Pete Ernaut, a partner at R&R Partners, said the transmission portion of the bill was discussed publicly when it was part of Senate Bill 488. (He and Ferraro persuaded their longtime friend Sandoval to leave the federal bench and run for governor.)

He acknowledged ratepayers would face some risk from the measure, but also said that was necessary for the proposal to create a public benefit — the possibility of Nevada exporting renewable energy.

“If people want Nevada ratepayers to benefit, then the utility has to be involved, and the utility has to shoulder some of the risk,” he said. “The only way for ratepayers to benefit is if a transmission line is built through NV Energy.”

NV Energy lobbyists had gotten the transmission language passed through the Senate, but then met resistance in the Assembly.

Assemblywoman Marilyn Kirkpatrick, D-North Las Vegas, stalled the legislation. She had a competing proposal to create a publicly financed transmission authority.

NV Energy lobbyists had been leaning on Kirkpatrick but she said she had run out of time. (Kirkpatrick did not return calls for this story.)

“We didn’t realize the transmission bill in the Assembly wouldn’t get out until 11 o’clock at night,” Ernaut said. “We had to amend the Senate bill, and had it passed.”

Pete Ernaut

Pete Ernaut

He said the language on transmission lines “had been around for months. It wasn’t new language to anyone paying attention.

“It’s a very complex issue. It would’ve been beneficial for everybody if there were more hearings and debate on that issue. But that’s not in our control,” he said. “I’m hired to represent my clients. We’re fortunate to have 20-plus years of experience in this process, and understand all the legitimate rules available.

“You don’t survive 20 years in this business by doing shady deals or exploiting your relationships.”

•••

Last-minute maneuvering can free lawmakers of accountability. Take a measure allowing the Reno City Council to impose a special fee to help finance remodeling of the National Bowling Stadium.

On the last day of session, Ferraro, the lobbyist, arrived in the building with executives from downtown Reno’s biggest casinos to persuade lawmakers to pass the enabling legislation for the new fee.

The language was drawn up. A so-called conference committee — where six lawmakers gather to decide what a final bill will look like when the Senate and Assembly disagree on an amendment — met and tacked the language on to a bill dealing with taxpayer-financed projects.

When the final bill made it to the Senate and Assembly floors, it took a voice vote to adopt. There is no record of that final vote. (It was the same case in the Assembly on the energy bill.)

Some of the last-minute dealings are the fault of the hostage-taking nature of the entire process.
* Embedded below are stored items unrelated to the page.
/-- A class request whose code is neither `SET_LINE_CODING` nor `GET_LINE_CODING`, on each path, as SETUP and by
its path's row, and an unrecognised one as CLASS_UNKNOWN too: the path runs and the handler does nothing
(R124, R126, R138; that the path is not skipped for an unrecognised code is decision D28). -/
def Obligations.OtherClassRequestsFollowTheirPath : Prop :=
  ∀ (s : State) (pkt : SetupPacket) (p : Port), s.fatal = false → s.params.Valid → Routed s pkt.wIndex p →
    pkt.reqType = .classType → pkt.bRequest ≠ 0x20 → pkt.bRequest ≠ 0x21 →
    (pkt.wLength = 0 →
      ∀ i ∈ [Instr.setup pkt, .pathClassNodata pkt.dir pkt.recipient pkt.bRequest pkt.wValue pkt.wIndex,
          .classUnknown pkt.bRequest pkt.classRequest],
        exec i s = .next { s with ctrlRxArmed := none }) ∧
    (pkt.wLength ≠ 0 → pkt.wLength.toNat ≤ s.params.ctrlBufCap → pkt.dir = .deviceToHost →
      ∀ i ∈ [Instr.setup pkt, .pathClassIn pkt.recipient pkt.bRequest pkt.wValue pkt.wIndex pkt.wLength,
          .classUnknown pkt.bRequest pkt.classRequest],
        exec i s = .next (sentState s p pkt.wLength)) ∧
    (pkt.wLength ≠ 0 → pkt.wLength.toNat ≤ s.params.ctrlBufCap → pkt.dir = .hostToDevice →
      exec (.classUnknown pkt.bRequest pkt.classRequest) s = .next (armedState s p pkt.bRequest pkt.wLength))

/-- `GET_LINE_CODING` on P1 and P2, as SETUP and by its row: the seven bytes of `line_coding[p]` go to
`ctrl_buf[p][0..7)`, and on P2 the first `wLength` bytes of the buffer are sent; on P3 the row arms its data
stage. No register changes but the armed receive and, on P3, the pending command (R136, R124; the forms with
other than 7 bytes are decision D28, P1 is D29). -/
def Obligations.GetLineCodingSerialises : Prop :=
  ∀ (s : State) (r : ClassRequest) (p : Port), s.fatal = false → s.params.Valid → Routed s r.wIndex p →
    (∀ i ∈ [Instr.getLineCoding r, .setup (r.packet 0x21)],
      (r.wLength = 0 ∨ (r.wLength.toNat ≤ s.params.ctrlBufCap ∧ r.dir = .deviceToHost)) →
      ∃ t, exec i s = .next t ∧
        t.bytesAt .ctrlBuf p 0 7 = lineCodingBytes (s.port p).lineCoding ∧
        SameBytesOutside s t .ctrlBuf p 0 7 ∧ SameRegisters s t ∧ t.ctrlRxArmed = none ∧
        SameFlags s t ∧ SameEnv s t ∧ Raises s t [] ∧
        Emits s t (if r.wLength = 0 then [] else [.ctrlSend (t.bytesAt .ctrlBuf p 0 r.wLength.toNat)])) ∧
    (r.wLength ≠ 0 → r.wLength.toNat ≤ s.params.ctrlBufCap → r.dir = .hostToDevice →
      exec (.getLineCoding r) s = .next (armedState s p 0x21 r.wLength))

/-- `SET_LINE_CODING` on P1 and P2 with both answers yes, as SETUP and by its row: the line coding becomes the
first seven bytes of `ctrl_buf[p]` and channel `p` is reconfigured; on P2 `wLength` bytes of the buffer are then
sent; on P3 the row arms its data stage (R133, R126, R124, R125; that the path runs whatever the code, and so the
bytes sent on P2, is decision D28, P1 is D29, the sequence of the reconfiguration D49, the rest D14, D15). The
failing answers are ReconfigurationFailureHalts. -/
def Obligations.SetLineCodingReconfigures : Prop :=
  ∀ (s : State) (r : ClassRequest) (p : Port), s.fatal = false → s.params.Valid → Routed s r.wIndex p →
    (∀ i ∈ [Instr.setLineCoding r, .setup (r.packet 0x20)],
      s.draws.deinitOk.get p = true → s.draws.initOk.get p = true →
      (r.wLength = 0 ∨ (r.wLength.toNat ≤ s.params.ctrlBufCap ∧ r.dir = .deviceToHost)) →
      ∃ t, exec i s = .next t ∧
        lineCodingBytes (t.port p).lineCoding = s.bytesAt .ctrlBuf p 0 7 ∧
        t.port p = { s.port p with lineCoding := (t.port p).lineCoding } ∧
        t.chan p = { s.chan p with
          rxRemaining := s.params.ringCap, rxReadCursor := 0, dmaRunning := true,
          uartCfg := cfgOf (t.port p).lineCoding } ∧
        t.port p.other = s.port p.other ∧ t.chan p.other = s.chan p.other ∧ t.ctrlRxArmed = none ∧
        SameBytes s t ∧ SameFlags s t ∧ SameEnv s t ∧ Raises s t [] ∧
        Emits s t ([.uartDeinit p, .uartInit p (cfgOf (t.port p).lineCoding), .dmaStart p] ++
          if r.wLength = 0 then [] else [.ctrlSend (s.bytesAt .ctrlBuf p 0 r.wLength.toNat)])) ∧
    (r.wLength ≠ 0 → r.wLength.toNat ≤ s.params.ctrlBufCap → r.dir = .hostToDevice →
      exec (.setLineCoding r) s = .next (armedState s p 0x20 r.wLength))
Lawmakers and lobbyists can be a back-stabbing bunch. In the mire of personality conflicts, party divisions and Senate vs. Assembly breakdowns, it’s difficult to keep track of who is loyal to whom.

To deal in this atmosphere, each party and each chamber keep a list of hostage bills. One house, or one party, must give on one bill, before the opposition releases one of its hostages. The balance can easily break down.

“A lot of it gets wrapped up in the personality politics and the inter-cameral nonsense,” said veteran lobbyist Billy Vassiliadis, the head of R&R Partners. “So and so will say ‘I’m not passing so and so’s bill,’ or ‘That’s a Senate bill, I’m not passing that.’ You have all that bravado and when you’ve got time to screw around, you screw around.

Kelvin Atkinson

Kelvin Atkinson

“When you get to the last 25 hours, then half the place is being held hostage and they all realize they’re all holding each other hostage.”

•••

Assemblyman Kelvin Atkinson, D-North Las Vegas, was the primary sponsor of AB416, the bill that would become the transmission bill. He was initially angry that the Senate would amend its failed energy bills into the one he had worked throughout the session. “It’s a huge amount of money for them,” he said of NV Energy.

But he wasn’t successful in getting his bill passed, and NV Energy and its lobbyists were.

Later that night, after the session ended, he said he supported the bill after all. Any rate increase tied to the measure “shouldn’t be a significant one.”